-- ==== Sys2Proof/Safety.lean ====
section
/-! DEFINITION. What a safe run is: the engine never stops while a command runs (44_command R158,
20_memory R57), and a step of the system stops only where the host makes a move that the spec gives no
meaning (20_memory R50, R53, R59). -/

namespace Sys2Proof.Machine

/-- The host's next action may be made now: it is well shaped, its offset exists, and it touches no
memory while the engine is BUSY (20_memory R53, R50, R59). -/
def State.hostMoveOk (s : State) : Bool :=
  match s.host with
  | [] => true
  | .regWrite off bytes _ :: _ => regAccessOk off bytes
  | .regRead off bytes :: _ => regAccessOk off bytes
  | .memWrite sp a _ :: _ => !s.phase.busy && decide (a < s.cfg.size sp)
  | .memRead sp a :: _ => !s.phase.busy && decide (a < s.cfg.size sp)
  | .reset :: _ => true
  | .wait :: _ => true
  | .readResult :: _ => !s.phase.busy
  | .engine :: _ => true

/-- A step is safe when it answers a next state. -/
def State.stepsOn (s : State) : Prop := ∃ t, step s = .next t

/-- The engine goes on: the running command's step answers a next state (44_command R158). -/
def State.engineGoesOn (s : State) : Prop := ∃ t, engineStep s = .next t

end Sys2Proof.Machine
end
———
_ASSIGNMENT_. Give the data again, unchanged in every line.

_EXERCISE OUTPUT_.
-- ==== Sys2Proof/Safety.lean ====
section
/-! DEFINITION. What a safe run is: the engine never stops while a command runs (44_command R158,
20_memory R57), and a step of the system stops only where the host makes a move that the spec gives no
meaning (20_memory R50, R53, R59). -/

namespace Sys2Proof.Machine

/-- The host's next action may be made now: it is well shaped, its offset exists, and it touches no
memory while the engine is BUSY (20_memory R53, R50, R59). -/
def State.hostMoveOk (s : State) : Bool :=
  match s.host with
  | [] => true
  | .regWrite off bytes _ :: _ => regAccessOk off bytes
  | .regRead off bytes :: _ => regAccessOk off bytes
  | .memWrite sp a _ :: _ => !s.phase.busy && decide (a < s.cfg.size sp)
  | .memRead sp a :: _ => !s.phase.busy && decide (a < s.cfg.size sp)
  | .reset :: _ => true
  | .wait :: _ => true
  | .readResult :: _ => !s.phase.busy
  | .engine :: _ => true

/-- A step is safe when it answers a next state. -/
def State.stepsOn (s : State) : Prop := ∃ t, step s = .next t

/-- The engine goes on: the running command's step answers a next state (44_command R158). -/
def State.engineGoesOn (s : State) : Prop := ∃ t, engineStep s = .next t

end Sys2Proof.Machine
end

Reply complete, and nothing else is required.